# Proper Breakers



## wilston (May 5, 2008)

Could someone please enlighten me as to whether these are the proper breakers for this panel? It is a Siemens Panel and the breakers being used are Westinghouse.
The panel indicates....USE I-T-E TYPE Q 1 & 2 POLE, TYPE QT TWIN BRANCH
BREAKERS AND QF GFI IF REQUIRED. 
My guess is that it should not be allowed


----------



## chadmiller (May 6, 2008)

It depends on what you mean by “allowed”. NEC requires all equipment to be installed per manufactures instructions, if you ask Siemens they will tell you not to use Westinghouse breakers in there panels, so no, it’s not allowed. However, ITE (aka Siemens) and Westinghouse breakers for the snap in panels are the same physical size and will work in each others panels.


----------



## Lurch (Dec 12, 2007)

Chadd, it sounds like you work for Home Depot, with what is meant by "allowed", the same size and it works. What about UL listed as a replacement, Please stand out as a professional and do what is required by the code. Westinghouse is not a replacement for ITE unless specifically meantioned in the panel


----------



## chadmiller (May 6, 2008)

Home Depot?....Wow, that was harsh! All I did was give him all the info.
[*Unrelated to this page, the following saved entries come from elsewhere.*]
/-- `FSK.PLAN`: which field of a block that breaks only R227 is named is free (log entry 1). -/
def State.fskPlan (bs : List Byte) (s : State) : Ans × State :=
  let n := leAt bs 16 1
  if 3 < n ∨ leAt bs 32 4 ≠ 1600 then (.ready (.st stBadParam), s)
  else
    match s.hostImage (leAt bs 24 8) 1600 with
    | none => (.ready (.st stBadParam), s)
    | some b =>
      match planRange b with
      | some off => (.ready (badPlan off), s)
      | none =>
        if !planFits b then
          let (off, s) := s.free 1600
          (.ready (badPlan off), s)
        else if !s.engIn (76 + n) || !s.tdBound (leAt b 8 2) 0 || (leAt b 10 2 != 0xFFFF && !s.tdBound (leAt b 10 2) 1) then
          (.ready (.st stNoResource), s)
        else (.ready (.st stOk), s.planApply n b)

def execFskPlan (m : Nat) (s : State) : Answer :=
  pcmd (decide (m < 64)) s fun s => s.handle m 0x0A01 (fun bs => !tb (leAt bs 17 1) 0) State.fskPlan

/-- `FSK.PLAN` with STOP. -/
def State.fskStop (bs : List Byte) (s : State) : Ans × State :=
  let n := leAt bs 16 1
  if 3 < n then (.ready (.st stBadParam), s)
  else (.ready (.st stOk), s.planStop n)

def execFskPlanStop (m : Nat) (s : State) : Answer :=
  pcmd (decide (m < 64)) s fun s => s.handle m 0x0A01 (fun bs => tb (leAt bs 17 1) 0) State.fskStop

/-- The job descriptor of a burst (R244): its status record behind it, then the data. -/
def burstJob (bs : List Byte) (job : Nat) : List Byte :=
  let b := fun i => bs.getD i 0
  [7, 1, 0, 0, 0, 0, 0, 0] ++ leBytes 8 (job + 128) ++ List.replicate 16 0 ++ [b 17, b 18, b 19, b 20, b 22, b 23, b 40, b 41] ++
    (List.range 8).map (fun i => b (24 + i)) ++ [b 21, 0, b 42, b 43, 0, 0, 0, 0] ++ leBytes 8 (job + 192) ++ List.replicate 64 0

/-- The task descriptor of a burst: class 39 + n, no event awaited, priority 0. -/
def burstTask (n flow job : Nat) : List Word :=
  [BitVec.ofNat 32 job, BitVec.ofNat 32 (flow * 2 ^ 16 + job / 2 ^ 32), 0, BitVec.ofNat 32 ((39 + n) * 2 ^ 20), 0, 0, 0, 0]

/-- Device memory that the firmware may use for a burst. -/
def State.burstPlace (s : State) (job : Nat) : Bool :=
  job % 64 == 0 && (decide (job + 2304 ≤ residentBase) || decide (dramBase ≤ job ∧ job + 2304 ≤ dramBase + s.dramCap))

/-- `FSK.TX`: `flow`, `job` and `sl` are the firmware's flow, device memory and the slot admitted. A burst that back-pressure holds is
not yet submitted. -/
def State.fskTx (flow job sl : Nat) (bs : List Byte) (s : State) : Ans × State :=
  let n := leAt bs 16 1
  let res := leAt bs 48 8
  let d := burstJob bs job
  if 3 < n || res % 16 != 0 || !s.inWindow res 16 || (s.burstFault n (2 ^ 96) d d).isSome then (.ready (.st stBadParam), s)
  else
    match s.hostImage (leAt bs 32 8) (leAt bs 40 2) with
    | none => (.ready (.st stBadParam), s)
    | some data =>
      if !s.burstPlace job then (.none, s)
      else
        let t := (s.busWrite (.ctl 0) job (d ++ List.replicate 64 0)).2
        let t := (t.busWrite (.ctl 0) (job + 192) data).2
        match t.submitNow (burstTask n flow job) sl with
        | (none, _) => (.none, s)
        | (some h, t) =>
          if 2 ^ 31 ≤ h then (.ready (.st stNoResource), t)
          else
            (.ready { status := stAccepted, flags := 0, payload := leBytes 4 h },
              { t with fw := { t.fw with fskTx := t.fw.fskTx ++ [{ handle := h, result := res, status := job + 128, record := none }] } })

def execFskTx (m flow job sl : Nat) (s : State) : Answer :=
  pcmd (decide (m < 64) && decide (flow < 65536) && decide (sl < 131072)) s fun s => s.handle m 0x0A02 (fun _ => true) (State.fskTx flow job sl)

/-- `FSK_TX_RESULT_WRITE`: the burst has committed; its record is written behind its results. -/
def State.fskResult (s : State) (h : Nat) (ok : Bool) : State :=
  match s.fw.fskTx.find? fun x => x.handle == h && x.record.isSome with
  | none => s
  | some x =>
    let s := { s with fw := { s.fw with fskTx := s.fw.fskTx.filter fun y => y.handle != h } }
    if ok then s.toHost x.result (x.record.getD []) else s

def execFskTxResultWrite (handle : Nat) (ok : Bool) (s : State) : Answer := pcmd true s fun s => s.fskResult handle ok

/-- `FSK.TXABORT`: the answer waits for the engine's status record. A handle that is no burst of the firmware's is a BAD_PARAM while its
task lives. -/
def State.fskAbort (bs : List Byte) (s : State) : Ans × State :=
  let h := leAt bs 16 4
  match s.fw.fskTx.find? fun x => x.handle == h with
  | none => (.ready (.st (if (s.slotOf h).isSome then stBadParam else stAlreadyDone)), s)
  | some x =>
    match s.cancelHandle h with
    | (true, s) => (.wait (.burst h x.status), s)
    | (false, s) => (.ready (.st stAlreadyDone), s)

def execFskTxabort (m : Nat) (s : State) : Answer :=
  pcmd (decide (m < 64)) s fun s => s.handle m 0x0A03 (fun _ => true) State.fskAbort

/-- A cancelled burst's unit has stopped writing for it. -/
def State.burstOver (s : State) (h : Nat) : Bool :=
  match (s.slotOf h).bind s.task? with
  | some t => t.st == .recorded
  | none => true

/-- RADIATED and BYTES from the status record. -/
def State.burstAnswer (s : State) (status : Nat) : Resp × State :=
  match s.busRead (.ctl 0) status 32 with
  | (.ok r, s) => (.ok (leBytes 1 (leAt r 4 1 % 4) ++ [0] ++ leBytes 2 (leAt r 2 2)), s)
  | (_, s) => (.st stFault, s)

/-! ### TRELLIS (R415 to R417) -/

/-- BAD_IMAGE of a Trellis load: DETAIL and POS. -/
def badFabric (detail pos : Nat) : Resp := { status := stBadImage, flags := 0, payload := leBytes 1 detail ++ [0, 0, 0] ++ leBytes 4 pos }

/-- A named region has a column that cannot be mapped (R441). -/
def State.regionLost (s : State) (mask : Nat) : Bool := s.rsv.out.any fun e => e.1 == 11 && tb mask (e.2 / 8)

/-- `TRELLIS.LOAD`. -/
def State.trellisLoad (bs : List Byte) (s : State) : Ans × State :=
  if s.trl.job.isSome then (.ready (.st stBusy), s)
  else
    match s.hostImage (leAt bs 24 8) (leAt bs 32 4) with
    | none => (.ready (.st stBadParam), s)
    | some img =>
      let c := s.checkImage 3 img
      let p := krvPayload img
      let f := s.fabricCheck p
      let h := fabricHdr p
      if c ≠ 0 then (.ready (badFabric 1 c), s)
      else if f.1 ≠ 0 then (.ready (badFabric f.1 f.2), s)
      else if s.regionLost h.mask then (.ready (.st stNoResource), s)
      else if s.loadBlocked h then (.ready (.st stBadState), s)
      else
        let gap := leAt bs 18 2
        let auto := if tb (leAt bs 16 1) 0 then some gap else none
        (.wait (.trellis h.mask), s.startJob
          { mask := h.mask, hold := true, gap := gapOf gap, count := 1, image := p, loading := false, autorel := auto, unload := false })

def execTrellisLoad (m : Nat) (s : State) : Answer :=
  pcmd (decide (m < 64)) s fun s => s.handle m 0x0B01 (fun _ => true) State.trellisLoad

/-- A `TRELLIS.RELEASE` of one OP: `bad` says which regions refuse it. -/
def State.trellisOp (s : State) (bs : List Byte) (bad : Nat → Bool) (hold unload : Bool) : Ans × State :=
  let mask := leAt bs 16 1
  if s.trl.job.isSome then (.ready (.st stBusy), s)
  else if (regions mask).any bad then (.ready (.st stBadState), s)
  else if mask = 0 then (.ready (.st stOk), s)
  else
    (.wait (.trellis mask), s.startJob
      { mask := mask, hold := hold, gap := gapOf (leAt bs 18 2), count := 1, image := [], loading := false, autorel := none, unload := unload })

def execTrellisRelease (m : Nat) (s : State) : Answer :=
  pcmd (decide (m < 64)) s fun s => s.handle m 0x0B02 (fun bs => leAt bs 17 1 == 0) fun bs s =>
    s.trellisOp bs (fun g => s.regionSt g != 2 || s.noRelease g) false false

def execTrellisHold (m : Nat) (s : State) : Answer :=
  pcmd (decide (m < 64)) s fun s => s.handle m 0x0B02 (fun bs => leAt bs 17 1 == 1) fun bs s =>
    s.trellisOp bs (fun g => decide (s.regionSt g < 2)) true false

def execTrellisUnload (m : Nat) (s : State) : Answer :=
  pcmd (decide (m < 64)) s fun s => s.handle m 0x0B02 (fun bs => leAt bs 17 1 == 2) fun bs s =>
    s.trellisOp bs (fun _ => false) true true

/-- `TRELLIS.QUERY`. -/
def State.trellisQuery (s : State) : List Byte :=
  let g := s.rd Reg.trlGuard
  leBytes 4 (s.rd Reg.trlRstat) ++ leBytes 2 (s.rdF Reg.trlStat 15 0) ++ leBytes 1 (s.rdF Reg.trlStat 25 24) ++ [0] ++
    leBytes 4 (s.rd Reg.trlGuardCnt) ++ leBytes 2 (fld g 15 8 * 32 + fld g 4 0)

def execTrellisQuery (m : Nat) (s : State) : Answer :=
  pcmd (decide (m < 64)) s fun s => s.handle m 0x0B03 (fun _ => true) fun _ s => (.ready (.ok s.trellisQuery), s)

/-! ### SPARE (R444, R445) -/

def execSpareQuery (m : Nat) (s : State) : Answer :=
  pcmd (decide (m < 64)) s fun s => s.handle m 0x0C02 (fun _ => true) fun bs s =>
    let k := leAt bs 16 1
    if 13 < k ∧ k ≠ 0xFF then (.ready (.st stBadParam), s)
    else
      let (p, s) := s.spareQuery k
      (.ready (.ok p), s)

def execSpareRetire (m : Nat) (s : State) : Answer :=
  pcmd (decide (m < 64)) s fun s => s.handle m 0x0C03 (fun _ => true) fun bs s =>
    let (st, s) := s.spareRetire (leAt bs 16 1) (leAt bs 17 1) (leAt bs 18 2) (leAt bs 24 8)
    (.ready (.st st), s)

/-! ### CENSUS (R520) -/

/-- The bytes of a record of these groups in this view (R516, R517). -/
def State.recordLen (s : State) (physical : Bool) (groups : Nat) : Nat :=
  let sect := fun g =>
    let (v, h) := groupShape g
    16 + (s.cenUnits physical g).length * (8 + 8 * v + 256 * h)
  alignUp (64 + (((List.range 10).filter fun g => tb groups g).map sect).sum) 64

/-- The fields of a CENSUS.CONFIG are in range: PERIOD is not below the reader time (R511). -/
def State.cenInRange (s : State) (bs : List Byte) : Bool :=
  let per := leAt bs 16 4
  let lg := leAt bs 23 1
  let host := leAt bs 24 8
  let hlg := leAt bs 32 1
  decide (1 ≤ per ∧ per ≤ 10000000 ∧ leAt bs 20 2 < 1024 ∧ leAt bs 22 1 ≤ 1 ∧ 16 ≤ lg ∧ lg ≤ 32) &&
    decide (10000 + s.recordLen (leAt bs 22 1 == 1) (leAt bs 20 2) ≤ per * 20000) &&
    (host == 0 || (decide (hlg < 40) && s.inWindow host (2 ^ hlg) && leAt bs 40 8 % 8 == 0 && s.inWindow (leAt bs 40 8) 16))

/-- Every channel in use is READY. -/
def State.dramReady (s : State) : Bool := (List.range s.nch).all fun n => s.dmcState n == 2

/-- `CENSUS.CONFIG`; `addr` is the DRAM ring that the firmware allocates. -/
def State.censusConfig (addr : Nat) (bs : List Byte) (s : State) : Ans × State :=
  let lg := leAt bs 23 1
  if s.rdB Reg.cenCtrl 31 then (.ready (.st stBadState), s)
  else if !s.cenInRange bs then (.ready (.st stBadParam), s)
  else if !s.dramReady || addr % 2 ^ lg != 0 || !s.rangeFree 2 addr (2 ^ lg) (fun x => x.handle != 0) then (.ready (.st stNoResource), s)
  else
    let s := s.cenCtrlWrite (leAt bs 22 1 * 2 ^ 16 + leAt bs 20 2)
    let s := (s.wr Reg.cenPeriod (leAt bs 16 4)).wr Reg.cenRingLog2 lg
    let s := (s.wrPair Reg.cenRingLo Reg.cenRingHi 16 addr).wr Reg.cenCi (s.rd Reg.cenPi)
    let fw : FwState := { s.fw with
      allocs := (s.fw.allocs.filter fun x => x.handle != 0) ++ [{ handle := 0, addr := addr, len := 2 ^ lg }], cenCfg := true
      cenHost := leAt bs 24 8, cenHostLog2 := leAt bs 32 1, cenHostShadow := leAt bs 40 8, cenHostPi := 0, cenCopied := s.rd Reg.cenPi }
    (.ready (.ok (leBytes 8 addr)), { s with fw := fw })

def execCensusConfig (m addr : Nat) (s : State) : Answer :=
  pcmd (decide (m < 64)) s fun s => s.handle m 0x0D01 (fun _ => true) (State.censusConfig addr)

/-- `CENSUS.START`: the first tick is the next multiple of the period. -/
def State.censusStart (s : State) : Ans × State :=
  if !s.fw.cenCfg then (.ready (.st stBadState), s)
  else
    let s := s.cenCtrlWrite (2 ^ 31 + s.rd Reg.cenCtrl % 2 ^ 17)
    (.ready (.ok (taiBytes s.cen.next)), s)

def execCensusStart (m : Nat) (s : State) : Answer :=
  pcmd (decide (m < 64)) s fun s => s.handle m 0x0D02 (fun _ => true) fun _ s => s.censusStart

/-- `CENSUS.STOP`: answered once the last record is in the ring. -/
def execCensusStop (m : Nat) (s : State) : Answer :=
  pcmd (decide (m < 64)) s fun s => s.handle m 0x0D03 (fun _ => true) fun _ s =>
    (.wait .census, s.cenCtrlWrite (s.rd Reg.cenCtrl % 2 ^ 17))

/-! ### DEBUG (R505, R506) -/

/-- `DEBUG.AUTH` OP 0: a fresh challenge. -/
def State.authChallenge (s : State) : Ans × State :=
  let (c, s) := s.freeBytes 32
  (.ready (.ok c), { s with sec := { s.sec with challenge := some c } })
If you look, I did say “not allowed”. All the information I gave was correct.

If you have been in the industry for more than a month, you know those breakers will function the same with no adverse affects.

BTW no one at Home Depot would have any clue what breakers will fit in what panel.


----------



## Lurch (Dec 12, 2007)

Sorry Chadd, I posted on a bad day, just had a tune -up on my truck the day before and this morning I go to start it and no go. come to find out the mechanic put 8 different spark plugs in the engine. all different makes and heat ranges, darn thing would not run. the mechanic said it wasn't his fault, as they all fit. So once again , I would like to say I am sorry about the HD crack. And you are right if I had been in the industry more than a few months I would know all breakers are basically the same.


----------